If they are a civic organization/non-profit then I think I'd graciously accept their offer, get the recognition and be happy that I'm helping someone help others.

Then, see if there is a way to make some money off the recognition. For instance if the organization is a local tourism board, then talk to local touristy places and see if they would display and sell your image(s) in different sizes. Post card for gas stations/hotel lobbies. Larger images framed and hanging in a hotel lobby, if a tourist can't afford the full size print maybe they'll buy a postcard or an unframed 8x10.

Use the calendar as a launching pad to bigger and better things rather than treating it like the big and better thing.


----------



## unfocused (Jul 11, 2013)

I'd take the 80 Euro and also ask for a credit line and a couple dozen calendars for you to have for your portfolio. 

You're not bargaining from a position of strength. They'd like to use your picture, but if you demand too much, they can certainly find another image to use. I say that because, if they publish the calendar every year, they no doubt have regular contributors and sources for pictures. 

Having the picture published and being able to show it around, even if it is only to show your kids and grandkids, will be worth much more than the 80 Euros, which will soon be gone.


----------



## Hobby Shooter (Jul 11, 2013)

unfocused said:


> I'd take the 80 Euro and also ask for a credit line and a couple dozen calendars for you to have for your portfolio.
> 
> You're not bargaining from a position of strength. They'd like to use your picture, but if you demand too much, they can certainly find another image to use. I say that because, if they publish the calendar every year, they no doubt have regular contributors and sources for pictures.
> 
> Having the picture published and being able to show it around, even if it is only to show your kids and grandkids, will be worth much more than the 80 Euros, which will soon be gone.


I totally agree with this. They can probably just turn somewhere else as they are likely to have a very limited budget.

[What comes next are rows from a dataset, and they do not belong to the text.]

-- ==== Sys2Proof/Machine/Transition.lean ====
section
/-!
DEFINITION. The display transition engine: LOAD_TRANSITION, FLUSH_FULL and the seven algorithms (44_transition.md).
-/
namespace Sys2Proof.Machine

/-- *none*: one transfer of the whole buffer (R253). -/
def flushNone (s : State) : State := s.xferRun 0 0 (.fb (s.offset 0 0)) (s.height * s.bpr)

/-- Send byte column `c` of `FB`, every row from the top (R254, R257). -/
def State.sendColumn (s : State) (c : Nat) : State :=
  (List.range s.height).foldl (fun t yy => t.xferRun yy c (.fb (t.offset yy c)) 1) s

/-- Send the divider byte to byte column `c`, every row from the top (R254). -/
def State.sendDividerColumn (s : State) (c : Nat) : State :=
  (List.range s.height).foldl (fun t yy => t.xferRun yy c (.stage 0) 1) s

/-- Divider staging: `STAGE[0]` holds `DIV_BYTE` for a whole row (R255). -/
def State.stageDivider (s : State) : State := s.setStage 0 (List.replicate s.bpr s.cfg.divByte)

/-- One step of a horizontal wipe: a byte column is revealed, then the divider is drawn one column further in the
sweep direction (R254). -/
def hWipeStep (forward : Bool) (s : State) (i : Nat) : State :=
  let c := if forward then i else s.bpr - 1 - i
  let s1 := s.sendColumn c
  let dcol : Int := if forward then (c : Int) + 1 else (c : Int) - 1
  if 0 ≤ dcol ∧ dcol < s1.bpr then s1.sendDividerColumn dcol.toNat else s1

/-- `HWipe(dir)`, forward for left to right (R254). -/
def hWipe (forward : Bool) (s : State) : State :=
  (List.range s.bpr).foldl (hWipeStep forward) s.stageDivider

/-- One step of a vertical wipe: a row is revealed, the divider row drawn two rows further in the sweep direction,
then the per-row delay (R256). -/
def vWipeStep (downward : Bool) (s : State) (i : Nat) : State :=
  let r := if downward then i else s.height - 1 - i
  let s1 := s.xferRun r 0 (.fb (s.offset r 0)) s.bpr
  let drow : Int := if downward then (r : Int) + 2 else (r : Int) - 2
  let s2 := if 0 ≤ drow ∧ drow < s1.height then s1.xferRun drow.toNat 0 (.stage 0) s1.bpr else s1
  s2.dmaWait.emit (.delay s.cfg.vwipeRowDelay)

/-- `VWipe(dir)`, downward for top to bottom (R256). -/
def vWipe (downward : Bool) (s : State) : State :=
  (List.range s.height).foldl (vWipeStep downward) s.stageDivider

/-- The number of iris steps, `ceil(BPR / 2)` (R257). -/
def State.irisSteps (s : State) : Nat := (s.bpr + 1) / 2

/-- One iris step: the pair of byte columns at an offset from the centre, or the one centre column (R257). -/
def irisStep (outward : Bool) (s : State) (t : Nat) : State :=
  let k := if outward then t else s.irisSteps - 1 - t
  let cl := s.irisSteps - 1 - k
  let cr := s.bpr / 2 + k
  let s1 := s.sendColumn cl
  if cr ≠ cl then s1.sendColumn cr else s1

/-- `Iris(sense)` (R257). -/
def iris (outward : Bool) (s : State) : State :=
  (List.range s.irisSteps).foldl (irisStep outward) s

/-- The algorithm of a transition tag (R252). -/
def runTransition (t : Transition) (s : State) : State :=
  match t with
  | .none => flushNone s
  | .wipeLr => hWipe true s
  | .wipeRl => hWipe false s
  | .wipeTb => vWipe true s
  | .wipeBt => vWipe false s
  | .irisIn => iris false s
  | .irisOut => iris true s

/-- FLUSH_FULL (R252). -/
def execFlushFull (s : State) : Result :=
  if !s.inited then failZero .errNotInit s
  else if !s.cfg.hasFb then failZero .errUnsupported s
  else
    let s1 := (runTransition s.trans s).dmaWait.clearScratch
    done { s1 with trans := .none } s.trans.number 0#16 0#16 0#16

/-- LOAD_TRANSITION (R250). -/
def execLoadTransition (kind : Word) (s : State) : Result :=
  if !s.inited then failZero .errNotInit s
  else
    match transitionOf kind with
    | Option.none => failZero .errOperand s
    | some t => done { s with trans := t } kind s.trans.number 0#16 0#16

end Sys2Proof.Machine
end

Get published and make sure to add it to your CV.

Good luck!

J


----------



## Jeremy (Jul 11, 2013)

melbournite said:


> We had a reporter from a local paper come to do a story on a local issue in our street which concerned us. The reporter came on a Sunday and he told us that the photographers don't work on Sundays. I said I could take some photos as the story could get more coverage with a photo. He agreed but informed me that they could not offer me money for it and I said that's ok, as long as I get my name listed under the photo. He said, yes for sure. But they forgot to list my name. Rrrrrrrrrr. He apologised profusely but I was so upset for so many days.



@melbournite That sucks! I would be furious too! But you've given me an idea. Occasionally I give photos to local non-profits, publications, etc. and always require photo credit. They've always complied, but I'm sure it won't be long before a "mistake" occurs. So I think I'll add a line in my permissions that says something like, "Failure to add photo credit will result in a charge of $5000. This charge in no way transfers image rights."


----------



## PhilippP74 (Jul 11, 2013)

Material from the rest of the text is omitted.